Was it One or Two?
We’re sure that everyone was up watching live with a big cup of coffee, but in case you missed the Bank of Canada announcement, the predicted “jumbo” cut has arrived. The overnight rate is now 3.75%, with the Prime Rate dropping to 5.95%. This marks four consecutive cuts, but it’s the first 0.50% reduction in the Bank’s easing efforts.
The Bank’s commentary will likely downplay how serious the economic situation is, but it’s clear policymakers are growing concerned that high interest rates are doing more harm than good. Governor Tiff Macklem emphasized the need for economic growth to avoid inflation dropping below the 2% target.
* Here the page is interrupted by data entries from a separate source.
-- ==== Sys2Proof/Machine/Tick.lean ====
section
/-! DEFINITION. The passage of one nanosecond, which a step on an empty queue stands for. -/

namespace Sys2Proof.Machine

/-- R376: what domain `d` gains in a nanosecond, in units of 2^-48 ns. -/
def State.domRate (s : State) (d : Nat) : Nat :=
  let f := 2 ^ 48 + s.sfld (Reg.timeDomFreq d) Fld.timeDomFreqFreqAdj
  let src : Int := if s.flag (Reg.timeDomCtl d) Fld.timeDomCtlSource then
      2 ^ 48 + s.sfld Reg.dpllStat Fld.dpllStatFreq else 2 ^ 48
  (src * f / 2 ^ 48).toNat

/-- R375, R416: a nanosecond of domain `d`. -/
def State.domTick (s : State) (d : Nat) : State :=
  let r := s.domRate d
  let on := s.domOn d
  s.updDom d fun x => { x with
    time := if on then (x.time + r) % timeRange else x.time
    elapsed := x.elapsed + (if on then r else nsUnit)
    acc := x.acc + s.sfld (Reg.timeDomFreq d) Fld.timeDomFreqFreqAdj }

/-- R393: the most a transmit frequency moves in a nanosecond: 1 ppm/s. -/
def slewLimit : Int := 281474976

/-- R393: the offset from SD_REFCLK that the transmit synthesizers of tile `t` are to have: they follow the DPLL's
frequency while their bit of TX_SYNC is set, and SD_REFCLK otherwise. -/
def State.txTarget (s : State) (t : Nat) : Int :=
  if (s.fld Reg.dpllCtl Fld.dpllCtlTxSync).testBit t then
    (s.sfld Reg.dpllStat Fld.dpllStatFreq - Config.sdOffset t s.now) * 10 ^ 9
  else 0

/-- A frequency offset a nanosecond later, on its way to a target. -/
def slewed (x target : Int) : Int := x + max (-slewLimit) (min slewLimit (target - x))

/-- R393: the transmit frequencies move toward their targets, as fast as the limit allows (DESIGN CHOICE, log entry
111). -/
def State.slewTx (s : State) : State :=
  { s with selv := { s.selv with txOff := s.selv.txOff.mapFinIdx fun t x _ => slewed x (s.txTarget t) } }

/-- One nanosecond passes (DESIGN CHOICE, log entry 1). -/
def State.tick (s : State) : State :=
  (List.range 8).foldl (fun (s : State) d => s.domTick d) { s.slewTx with now := s.now + 1 }

end Sys2Proof.Machine
end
And this is where we need to adjust our mindset when assessing these rate cuts. Despite four reductions, the Bank of Canada’s policy is still pressing on the brakes while signalling the need for more economic fuel. It’s like trying to get a massive ship—or maybe a train—moving faster, but it’s not exactly agile. If we’re seeing signs of economic trouble ahead, we can’t turn things around quickly, just like the Titanic couldn’t avoid the iceberg. The Bank is at a fork in the road: balance inflation control with growth, while figuring out how much coal to stoke the jobs engine.
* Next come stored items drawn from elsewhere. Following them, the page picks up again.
/-- R288: the first rule that applies to a copy of `n` cells of packet `x` for queue `i`: the drop of a port that is
down in drop mode, the minimum, the account and the headroom of a lossless copy, the dynamic limit of another. R76,
R285, R288, R290, R298, R302: the Beam takes a packet its shed has released. A unicast copy that R288 takes is charged
to its bank and to the pool, and joins the end of its queue; one that it does not is dropped, and its queue counts the
reason. A multicast packet of a group without ports is dropped with reason 69. A punted packet joins its loom's punt
queue where that has room. Other queues stay. R286, R288, R292, R298 to R300: one copy after another. A multicast
packet has a copy for each port of its group that is configured, but for the port it came from where SRC_PRUNE is 1,
and a packet no copy of which is stored is gone. The first copy that R288 takes is charged to its bank, a pool and,
where lossless, its account, which goes into XOFF at its limit and asks for a PFC frame; a later one charges nothing,
and its pool room counts as present. A copy that fails is counted, MC_COPY at its port as well. In marshal mode it
becomes residue of its queue instead, within the bank, the limit and the pools, and so does any copy for a queue that
holds residue, but for one dropped for HEADROOM. R300: the oldest residue of a queue enters it once R288, decided
afresh, takes it, and stays where it does not. R304: a flush of one queue leaves it empty with its residue, takes back
what is called of it and has not begun, and counts what it discarded; while one is in progress, another is ignored.
Beside the rules it rests on the readings and choices of log entries 64, 65, 66, 69. That a command whose conditions
do not hold changes nothing is log entry 5. -/
def Obligations.BufferAdmission : Prop :=
  (∀ (s : State) (x : Pkt) (i n : Nat),
     let p := if i < 8192 then i / 16 else (i - 8192) / 4
     let down := s.flag (Reg.beamPort p) Fld.beamPortLink = false ∧
       s.flag (Reg.beamPort p) Fld.beamPortDownMode = true
     let depth := copyCells (s.queue i)
     let min_ := depth + n ≤ s.qcfg0 i / 2 ^ 48 % 65536 ∧ n ≤ s.minFree
     let a := 8 * x.inPort + s.qClass i
     let within := (s.acct a).shared < s.acctCfg a / 2 ^ 44 % 2 ^ 20 ∧ n ≤ s.sharedFree
     let head := (s.acct a).head + n ≤ s.acctCfg a / 2 ^ 4 % 2 ^ 20 ∧ n ≤ s.headFree
     let dyn := depth + n ≤ s.sharedFree * 2 ^ (s.qcfg0 i / 2 ^ 44 % 16) / 128 ∧ n ≤ s.sharedFree
     let v := s.verdict x i n false
     (down → v = .drop 0) ∧ (¬ down → min_ → v = .taken .minimum) ∧
     (¬ down → ¬ min_ → s.lossless x i = true →
       (within → v = .taken .shared) ∧ (¬ within → head → v = .taken .headroom) ∧ (¬ within → ¬ head → v = .drop 2)) ∧
     (¬ down → ¬ min_ → s.lossless x i = false → (dyn → v = .taken .shared) ∧ (¬ dyn → v = .drop 1))) ∧
  (∀ (p : PktId) (x : Pkt) (s : State), s.halted = false → s.pkt? p = some x → x.place = .handed →
     s.heldBack p x = false → x.pool = none → x.refs = 0 →
     let n := (x.frame.length + 255) / 256
     (∀ port q, x.pick.disp = .unicast port q → port < 512 → q < 16 →
       let i := 16 * port + q
       s.residue i = [] → s.qcfg0 i / 2 ^ 36 % 2 = 0 →
       (∀ pool, s.verdict x i n false = .taken pool → n ≤ s.bankFree x.loom → s.lossless x i = false →
         ∃ t y, exec (.beamAdmit p) s = .next t ∧ t.queue i =
           s.queue i ++ [{ pkt := p, n := n, cut := s.cutThrough x i }] ∧
           t.pkt? p = some y ∧ y.place = .stored ∧ y.pool = some pool ∧ y.cells = n ∧ y.refs = 1 ∧ y.frame = x.frame ∧
           t.bankUsed x.loom = s.bankUsed x.loom + n ∧
           (t.beam.minUsed + t.beam.sharedUsed + t.beam.headUsed =
             s.beam.minUsed + s.beam.sharedUsed + s.beam.headUsed + n) ∧
           (∀ j, j ≠ i → t.queue j = s.queue j) ∧ t.mem = s.mem ∧ t.regs = s.regs) ∧
       (∀ r, s.verdict x i n false = .drop r → r ≠ 2 → s.flag Reg.beamCtl Fld.beamCtlMarshal = false →
         x.pick.stampReq = [] → ∃ t, exec (.beamAdmit p) s = .next t ∧ t.alike (s.setPkt p none) ∧
           t.counter (0x40000 + 128 * i + 8 * r) = s.counter (0x40000 + 128 * i + 8 * r) + 1)) ∧
     (∀ g m, x.pick.disp = .multicast g m → s.groupPorts x g = [] →
       ∃ t, exec (.beamAdmit p) s = .next t ∧ t.alike (s.setPkt p none) ∧
         t.loomCounter x.loom 69 = s.loomCounter x.loom 69 + 1) ∧
     (∀ r code, x.pick.disp = .punt r code →
       let i := 10240 + x.loom
       let room := copyCells (s.queue i) + n ≤ s.fld Reg.beamPool Fld.beamPoolPuntLimit ∧ n ≤ s.sharedFree ∧
         n ≤ s.bankFree x.loom
       (room → ∃ t y, exec (.beamAdmit p) s = .next t ∧ t.queue i =
           s.queue i ++ [{ pkt := p, n := n, cut := false }] ∧
         t.pkt? p = some y ∧ y.place = .stored ∧ y.refs = 1 ∧ t.bankUsed x.loom = s.bankUsed x.loom + n ∧
         t.beam.sharedUsed = s.beam.sharedUsed + n ∧ (∀ j, j ≠ i → t.queue j = s.queue j)) ∧
       (¬ room → ∃ t, exec (.beamAdmit p) s = .next t ∧ t.pkt? p = none ∧
         t.loomCounter x.loom 67 = s.loomCounter x.loom 67 + 1))) ∧
  ((∀ (p : PktId) (x : Pkt) (s : State), s.halted = false → s.pkt? p = some x → x.place = .handed →
     s.heldBack p x = false →
     (∀ port q, x.pick.disp = .unicast port q →
       exec (.beamAdmit p) s = .next ((s.admitCopy p (16 * port + q)).endIfNone p)) ∧
     (∀ g m, x.pick.disp = .multicast g m → s.groupPorts x g ≠ [] → exec (.beamAdmit p) s =
       .next (((s.groupPorts x g).foldl (fun t port => t.admitCopy p (8192 + 4 * port + m)) s).endIfNone p))) ∧
   (∀ (s : State) (x : Pkt) (g q : Nat),
     let a := 0x31000000 + 128 * g
     let ctl := s.ple x.pick.seq (a + 64) 8
     (q ∈ s.groupPorts x g ↔ q < 512 ∧ ctl.testBit 63 = true ∧
         (s.pbyte x.pick.seq (a + q / 8)).getLsbD (q % 8) = true ∧
       s.flag (portCfg q) Fld.selvPortCfgEnable = true ∧ ¬ (ctl.testBit 62 = true ∧ q = x.inPort)) ∧
     (s.groupPorts x g).Pairwise (· < ·)) ∧
   (∀ (s : State) (p : Nat) (x : Pkt), s.pkt? p = some x →
     (x.refs = 0 → (s.endIfNone p).pkt? p = none) ∧ (x.refs ≠ 0 → s.endIfNone p = s)) ∧
   (∀ (s : State) (x : Pkt) (i n : Nat), s.lossless x i = false →
     ¬ (s.portIsDown (queuePort i) = true ∧ s.flag (Reg.beamPort (queuePort i)) Fld.beamPortDownMode = true) →
     s.verdict x i n true = if copyCells (s.queue i) + n ≤ s.qcfg0 i / 2 ^ 48 % 65536 then .taken .minimum
       else if copyCells (s.queue i) + n ≤ s.sharedFree * 2 ^ (s.qcfg0 i / 2 ^ 44 % 16) / 128 then .taken .shared
       else .drop 1) ∧
   (∀ (s : State) (p i : Nat) (x : Pkt), s.pkt? p = some x → i < 10240 →
     let n := (x.frame.length + 255) / 256
     let fresh := x.pool = none
     let v := s.verdict x i n (!x.pool.isNone)
     let t := s.admitCopy p i
     let c : Copy := { pkt := p, n := n, cut := s.cutThrough x i }
     let used (u : State) (b : Pool → Nat) : Prop := u.bankUsed x.loom =
       s.bankUsed x.loom + b .minimum + b .shared + b .headroom ∧
       u.beam.minUsed = s.beam.minUsed + b .minimum ∧ u.beam.sharedUsed = s.beam.sharedUsed + b .shared ∧
       u.beam.headUsed = s.beam.headUsed + b .headroom
     let charged (pool : Pool) : Prop := used t fun q => if q = pool then n else 0
     let entered : Prop := t.queue i = s.queue i ++ [c] ∧ t.residue i = s.residue i ∧
       ∃ y, t.pkt? p = some y ∧ y.refs = x.refs + 1
     let kept : Prop := t.queue i = s.queue i ∧ t.residue i = s.residue i ++ [c] ∧
       ∃ y, t.pkt? p = some y ∧ y.refs = x.refs + 1
     let dropped (r : Nat) : Prop := t.queue i = s.queue i ∧ t.residue i = s.residue i ∧ t.pkt? p = some x ∧
       used t (fun _ => 0) ∧ t.counter (0x40000 + 128 * i + 8 * r) = s.counter (0x40000 + 128 * i + 8 * r) + 1 ∧
       (8192 ≤ i → r = 4 → t.counter (512 * queuePort i + 128) = s.counter (512 * queuePort i + 128) + 1)
     let aside := s.residue i ≠ [] ∨ ((∃ r, v = .drop r) ∧ s.flag Reg.beamCtl Fld.beamCtlMarshal = true)
     let why (r : Nat) : Prop := if i < 8192 then v = .drop r ∨ (r = 1 ∧ ∃ q, v = .taken q) else r = 4
     (∀ q, v = .taken q → s.residue i = [] →
       (fresh → n ≤ s.bankFree x.loom → entered ∧ charged q) ∧ (fresh → s.bankFree x.loom < n → dropped 3) ∧
       (¬ fresh → entered ∧ used t fun _ => 0)) ∧
     (v = .drop 2 → dropped 2 ∧ t.flag Reg.beamErr Fld.beamErrHeadroom = true) ∧
     (∀ r, v ≠ .drop 2 → ¬ aside → (∃ q, v = .drop q) → why r → dropped r) ∧
     (v ≠ .drop 2 → aside →
       (fresh → s.bankFree x.loom < n → dropped 3) ∧
       (¬ fresh ∨ n ≤ s.bankFree x.loom → s.fld Reg.beamCtl Fld.beamCtlMarshalLimit < s.residueCells + n →
         dropped 5 ∧ t.flag Reg.beamErr Fld.beamErrMarshalFull = true) ∧
       (s.residueCells + n ≤ s.fld Reg.beamCtl Fld.beamCtlMarshalLimit →
         (¬ fresh → kept ∧ used t fun _ => 0) ∧
         (fresh → n ≤ s.bankFree x.loom → (n ≤ s.minFree → kept ∧ charged .minimum) ∧
           (s.minFree < n → n ≤ s.sharedFree → kept ∧ charged .shared) ∧
           (∀ r, s.minFree < n → s.sharedFree < n → why r → dropped r)))) ∧
     (∀ q, fresh → v = .taken q → s.residue i = [] → n ≤ s.bankFree x.loom → s.lossless x i = true →
       let a := 8 * x.inPort + s.qClass i
       let u := s.acct a
       let xoff := s.acctCfg a / 2 ^ 44
       let hit := q ≠ .minimum ∧ u.xoff = false ∧ xoff ≤ (t.acct a).shared ∧
         s.flag (Reg.beamPort x.inPort) Fld.beamPortPfcTxEn = true
       (t.acct a).shared = u.shared + (if q = .shared then n else 0) ∧
       (t.acct a).head = u.head + (if q = .headroom then n else 0) ∧
       ((t.acct a).xoff = true ↔ u.xoff = true ∨ hit) ∧ (hit → (t.port x.inPort).pfcReq = true)))) ∧
  ((∀ (q : Fin 10240) (c : Copy) (rest : List Copy) (x : Pkt) (s : State), s.halted = false →
     s.residue q.val = c :: rest → s.pkt? c.pkt = some x →
     (∀ r, s.residueVerdict q.val c x = .drop r → exec (.residueAdmit q) s = .next s) ∧
     (∀ pool, s.residueVerdict q.val c x = .taken pool → ∃ t, exec (.residueAdmit q) s = .next t ∧
       t.residue q.val = rest ∧ t.queue q.val = s.queue q.val ++ [c] ∧
       (∀ j, j ≠ q.val → t.queue j = s.queue j ∧ t.residue j = s.residue j) ∧ t.mem = s.mem)) ∧
   (∀ (v : Word) (s : State), s.takesWrites Reg.beamFlushCmd →
     let t0 := s.plainWrite Reg.beamFlushCmd v (BitVec.allOnes 64)
     let i := t0.fld Reg.beamFlushCmd Fld.beamFlushCmdQueue
     let go := Fld.beamFlushCmdGo.get v ≠ 0
     let busy := t0.flag Reg.beamFlushStat Fld.beamFlushStatBusy = true
     (¬ go → exec (.queueFlush v) s = .next t0) ∧
     (go → busy → exec (.queueFlush v) s = .next (t0.setF Reg.beamFlushStat Fld.beamFlushStatIgnored 1)) ∧
     (go → ¬ busy → i < 10240 → t0.flag Reg.beamFlushCmd Fld.beamFlushCmdWholePort = false →
       let e := queuePort i / 32
       ∃ t, exec (.queueFlush v) s = .next t ∧ t.queue i = [] ∧ t.residue i = [] ∧
         t.called e = (s.called e).filter (·.queue != i) ∧
         (∀ j, j ≠ i → t.queue j = s.queue j ∧ t.residue j = s.residue j) ∧ t.mem = s.mem ∧
         t.flag Reg.beamFlushStat Fld.beamFlushStatBusy = true ∧
         t.fld Reg.beamFlushStat Fld.beamFlushStatFlushed =
           (((s.called e).filter (·.queue == i)).length + (s.queue i).length + (s.residue i).length) %
             2 ^ (Fld.beamFlushStatFlushed.hi + 1 - Fld.beamFlushStatFlushed.lo)) ∧
     (s.halted = false → exec .queueFlushDone s = .next (s.setF Reg.beamFlushStat Fld.beamFlushStatBusy 0))))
Yes, that was a nod to Planes, Trains & Automobiles—for those who remember the 80’s.
Our Take
Interest rates are still too high, but they’re headed down, with economists predicting another cut in December and more into 2025. The ‘bad news’ of weak economic growth and high unemployment seems to be a recurring theme, but for borrowers, the good news is that relief is here to stay, as rates continue to drop.